Ф. Энгельс по поводу этой формулировки из «Философии права» писал: «Ведь оно, очевидно, было оправданием всего существующего, философским благословением деспотизма, полицейского государства, королевской юстиции, цензуры. Так думал Фридрих-Вильгельм III; так думали и его подданные. Но у Гегеля вовсе не все, что существует, является безоговорочно также и действительным. Атрибут действительности принадлежит у него лишь тому, что в то же время необходимо.

«В своем развертывании действительность раскрывается как необходимость».

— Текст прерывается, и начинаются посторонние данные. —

-- ==== Sys2Proof/Tests/Slice0.lean ====
section
/-! SUPPORT. The model's own tests. Every expected value is written out from the spec, most from the vectors of
95_test_vectors.md, whose id the comment names. After the tests stand the witnesses: for every statement with hypotheses,
a concrete state and operands that meet them. -/

namespace Sys2Proof.Tests

open Sys2Proof Sys2Proof.Machine

/-! ### WellFormed refuses each ill-formed term -/

/-- A count above 65535 does not fit the u16 operand of ENCODE (30_encoding.md R99). -/
theorem test_encode_count_too_large : (Instr.encode (List.replicate 65536 0#8)).wellFormed = false := by
  rw [Instr.wellFormed, List.length_replicate]
  decide

/-- The largest count that does. -/
theorem test_encode_count_largest : (Instr.encode (List.replicate 65535 0#8)).wellFormed = true := by
  rw [Instr.wellFormed, List.length_replicate]
  decide

/-- A count above 65535 does not fit the u16 operand of SETRNG (30_encoding.md R99). -/
theorem test_setrng_count_too_large : (Instr.setrng 1#16 (List.replicate 65536 0#16)).wellFormed = false := by
  rw [Instr.wellFormed, List.length_replicate]
  decide

/-- The largest count that does. -/
theorem test_setrng_count_largest : (Instr.setrng 1#16 (List.replicate 65535 0#16)).wellFormed = true := by
  rw [Instr.wellFormed, List.length_replicate]
  decide

/-! ### Decoding: every command by a packet of the spec -/

/-- E12. -/
theorem test_decode_encode : decode [0x10#8, 0x03#8, 0x00#8, 0xFF#8, 0x00#8, 0x80#8] =
    .ok (.encode [255#8, 0#8, 128#8]) := by decide

/-- E11. -/
theorem test_decode_encode_empty : decode [0x10#8, 0x00#8, 0x00#8] =
    .ok (.encode []) := by decide

/-- U4. -/
theorem test_decode_setch : decode [0x20#8, 0x00#8, 0x02#8, 0x2C#8, 0x01#8] =
    .ok (.setch 512#16 300#16) := by decide

/-- P2 step 5. -/
theorem test_decode_getch : decode [0x21#8, 0xFC#8, 0x01#8] =
    .ok (.getch 508#16) := by decide

/-- U10. -/
theorem test_decode_setrng : decode [0x22#8, 0xFB#8, 0x01#8, 0x06#8, 0x00#8, 0x2C#8, 0x01#8, 0xFB#8, 0xFF#8, 0x80#8, 0x00#8, 0x00#8, 0x00#8, 0x01#8, 0x00#8, 0xFF#8, 0x00#8] =
    .ok (.setrng 507#16 [300#16, -5#16, 128#16, 0#16, 1#16, 255#16]) := by decide

/-- U25. -/
theorem test_decode_transmit : decode [0x23#8] =
    .ok (.transmit) := by decide

/-- U28. -/
theorem test_decode_close : decode [0x24#8] =
    .ok (.close) := by decide

/-- U16. -/
theorem test_decode_view : decode [0x28#8, 0x01#8, 0xFE#8, 0x01#8, 0x06#8, 0x00#8] =
    .ok (.view 1#8 510#16 6#16) := by decide

/-- U21. -/
theorem test_decode_vset : decode [0x29#8, 0x00#8, 0x05#8, 0x00#8, 0xFF#8, 0x00#8] =
    .ok (.vset 0#8 5#16 255#16) := by decide

/-- P2 step 6. -/
theorem test_decode_vget : decode [0x2A#8, 0x00#8, 0x02#8, 0x00#8] =
    .ok (.vget 0#8 2#16) := by decide

/-- M7. -/
theorem test_decode_dimmer : decode [0x30#8, 0xFC#8, 0x01#8, 0x01#8, 0x00#8] =
    .ok (.dimmer 508#16 1#16) := by decide

/-- M2. -/
theorem test_decode_red : decode [0x31#8, 0x0A#8, 0x00#8, 0x80#8, 0x00#8] =
    .ok (.red 10#16 128#16) := by decide

/-- M3. -/
theorem test_decode_green : decode [0x32#8, 0x0A#8, 0x00#8, 0xFD#8, 0xFF#8] =
    .ok (.green 10#16 (-3#16)) := by decide

/-- M4. -/
theorem test_decode_blue : decode [0x33#8, 0x0A#8, 0x00#8, 0xE7#8, 0x03#8] =
    .ok (.blue 10#16 999#16) := by decide

/-- M5. -/
theorem test_decode_stroberate : decode [0x34#8, 0x01#8, 0x00#8, 0x00#8, 0x00#8] =
    .ok (.stroberate 1#16 0#16) := by decide

/-- M6. -/
theorem test_decode_program : decode [0x35#8, 0xFB#8, 0x01#8, 0x07#8, 0x00#8] =
    .ok (.program 507#16 7#16) := by decide

/-- M10. -/
theorem test_decode_setrgb : decode [0x36#8, 0xFB#8, 0x01#8, 0x2C#8, 0x01#8, 0xFF#8, 0xFF#8, 0x11#8, 0x00#8] =
    .ok (.setrgb 507#16 300#16 (-1#16) 17#16) := by decide

/-- O21. -/
theorem test_decode_armon : decode [0x40#8] =
    .ok (.armon) := by decide

/-- O22. -/
theorem test_decode_armoff : decode [0x41#8] =
    .ok (.armoff) := by decide

/-- O23. -/
theorem test_decode_armsafe : decode [0x42#8] =
    .ok (.armsafe) := by decide

/-- O24. -/
theorem test_decode_clrsafe : decode [0x43#8] =
    .ok (.clrsafe) := by decide

/-- O2. -/
theorem test_decode_strobe : decode [0x44#8, 0x40#8, 0x1F#8, 0x00#8, 0x00#8, 0xFA#8, 0x00#8, 0x00#8, 0x00#8, 0x01#8] =
    .ok (.strobe 8000#32 250#32 1#8) := by decide

/-- 30_encoding.md R97, every byte of both u32 operands. -/
theorem test_decode_strobe_u32 : decode [0x44#8, 0x04#8, 0x03#8, 0x02#8, 0x01#8, 0xD4#8, 0xC3#8, 0xB2#8, 0xA1#8, 0x00#8] =
    .ok (.strobe 0x01020304#32 0xA1B2C3D4#32 0#8) := by decide

/-- O25. -/
theorem test_decode_rdsr : decode [0x45#8] =
    .ok (.rdsr) := by decide

/-- E15: one data byte short of its count. -/
theorem test_decode_encode_short : decode [0x10#8, 0x03#8, 0x00#8, 0xFF#8, 0x00#8] = .error .wrongLength := by decide

/-- U32: SETCH one byte short. -/
theorem test_decode_setch_short : decode [0x20#8, 0x07#8, 0x00#8, 0xC8#8] = .error .wrongLength := by decide

/-- U31: an unassigned opcode. -/
theorem test_decode_unassigned : decode [0x25#8] = .error .illegalOpcode := by decide

/-- An opcode-table word with its operand bytes left out decodes with zero operands (30_encoding.md R100). -/
theorem test_decode_table_word :
    decodeTableWord 8 0x36 = some (.setrgb 0#16 0#16 0#16 0#16) ∧
    decodeTableWord 40 0x012C020020 = some (.setch 512#16 300#16) := by decide

/-- The default parameters keep the bounds of 00_scope.md section 5; 1500 Hz is no multiple of 1000, 257 slots are too
many. -/
theorem test_parameter_bounds :
    Config.default.ok = true ∧ Config.ok { tickHz := 1500, nview := 4 } = false ∧
    Config.ok { tickHz := 1000000, nview := 257 } = false := by decide

/-! ### Single steps -/

/-- The state after the packet `bs` is presented to `s` at a free port, read through `f`. -/
def after {α : Type} (bs : List Byte) (s : State) (f : State → α) : Option α :=
  match step (s.placePacket bs) with
  | .next t => some (f t)
  | .fault _ => none
  | .refused _ => none

/-- The state after one step of `s`, read through `f`. -/
def stepped {α : Type} (s : State) (f : State → α) : Option α :=
  match step s with
  | .next t => some (f t)
  | .fault _ => none
  | .refused _ => none

/-- The bytes of the last response. -/
def lastResponse (t : State) : Option (List Byte) := t.respLog.getLast?.map Response.bytes

/-- Reset, the transport answering the next write with `a` after 45000 ticks. -/
def answering (a : TxAnswer) : State := { State.reset with replies := [.answered a 45000] }

/-- Channels 507 to 512 as P2 step 3 leaves them. -/
def p2Universe : Memory := [(507, 255#8), (509, 128#8), (511, 1#8), (512, 255#8)]

/-- Reset with slot 0 built as U15 builds it, and the universe of P2 step 3. -/
def withView : State :=
  { State.reset with
    u := p2Universe
    views := [{ start := 507#10, count := 6#10, valid := true }, View.empty, View.empty, View.empty] }

/-- O1 just started: HALF = 62500, DUR = 250000, writes of 45000 ticks, at the position `pos` of the loop. -/
def strobing (pos : LoopPos) : State :=
  { answering (.ok 518) with osc := .running pos, half := 62500#64, dur := 250000#64, snapOn := [(1, 255#8)] }

/-- E12. -/
theorem test_encode_frame :
    after [0x10#8, 0x03#8, 0x00#8, 0xFF#8, 0x00#8, 0x80#8] State.reset (fun t => (lastResponse t, t.u, t.txLog)) =
      some (some [0x00#8, 0x09#8, 0x00#8, 0x7E#8, 0x06#8, 0x04#8, 0x00#8, 0x00#8, 0xFF#8, 0x00#8, 0x80#8, 0xE7#8], [], []) := by decide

...Но необходимое оказывается, в конечном счете, также и разумным, и в применении к тогдашнему прусскому государству гегелевское положение означает, стало быть, только следующее: это государство настолько разумно, настолько соответствует разуму, насколько оно необходимо. А если оно все-таки оказывается, на наш взгляд, негодным, но, несмотря на свою негодность, продолжает существовать, то негодность правительства находит свое оправдание и объяснение в соответственной негодности подданных. Тогдашние пруссаки имели такое правительство, какого они заслуживали. Однако действовать по Гегелю вовсе не представляет собой такого атрибута, который присущ данному общественному или политическому порядку при всех обстоятельствах и во все времена» (Маркс К., Энгельс Ф. Соч. Т. 21. С. 274 – 275). – 53.

[3] См.: Платон. Законы 789. – 54.

[4] См.: Fichte J. G. Grundlage des Naturrechts nach Prinzipien der Wissenschaftslehre, 1796.§ 21 // Fichte J. G. Samtliche Werke. Bd 3. Berlin, 1845. S. 295.- 54.

[5] «Здесь Родос, здесь и прыгай!» (лат.). – 55.

[6] Сходное положение имеется у английского философа Ф. Бэкона (1561 – 1626), который в своем «Новом органоне» писал: «А что касается авторов, то высшее малодушие состоит в том, чтобы воздавать им бесконечно много, а у времени – у этого автора авторов и источника всякого авторитета – отнимать его права.

[7] Гегель высоко оценивал реформаторскую деятельность Мартина Лютера (1483 – 1546) и роль протестантизма в процессе утверждения принципа свободы в светских делах. В «Философии истории» о значении лютеровской реформации он пишет: «Благодаря достигнутому примирению пробудилось сознание того, что мирское способно содержать в себе истину; наоборот, прежде мирское считалось лишь злом, неспособным к добру, которое оставалось чем-то потусторонним. Теперь пробуждается сознание того, что нравственное и справедливое в государстве божественны, что в них осуществляется заповедь бога и что по содержанию нет ничего более высокого и священного» (Гегель Г. В. Ф. Философия истории//Соч. Т. VIII. М.; Л., 1935. С. 393). И еще: «Ведь, с одной стороны, сам протестантский мир дошел в мышлении до сознания абсолютно высшего самосознания, и с другой стороны, протестантизм находит успокоение относительно нравственной и правовой действительности в убеждении, которое само, отождествляясь с религией, есть источник всего правового содержания в частном праве и в государственном строе. В Германии просвещение стояло на стороне теологии; во Франции оно тотчас же приняло направление, враждебное церкви. В Германии все в светских делах уже было улучшено благодаря реформации...» (там же, с. 411). С этой позицией Гегеля связано и его положение о том, что «при католической религии невозможно никакое разумное государственное устройство...» (там же, с. 415). Соглашаясь с тезисом, что французская революция «получила первый импульс от философии», Гегель вместе с тем отмечает недостатки этой (просветительской французской) философии, которая «есть лишь абстрактное мышление, неконкретное постижение абсолютной истины...» (там же, с. 413). С этими недостатками французской философии связаны и такие негативные, по оценке Гегеля, порождения французской революции, как абстрактный либерализм и индивидуализм, террор и т. д. Критикуя подобные французские «абстракции» (в их философском выражении и практическом преломлении), Гегель видит назначение подлинной философии (т. е. той, которую он сам развивает) в том, чтобы посредством философского познания (в понятиях) выразить то, что посредством религиозных средств (чувства и веры) уже сделано Лютером в протестантизме. – 56.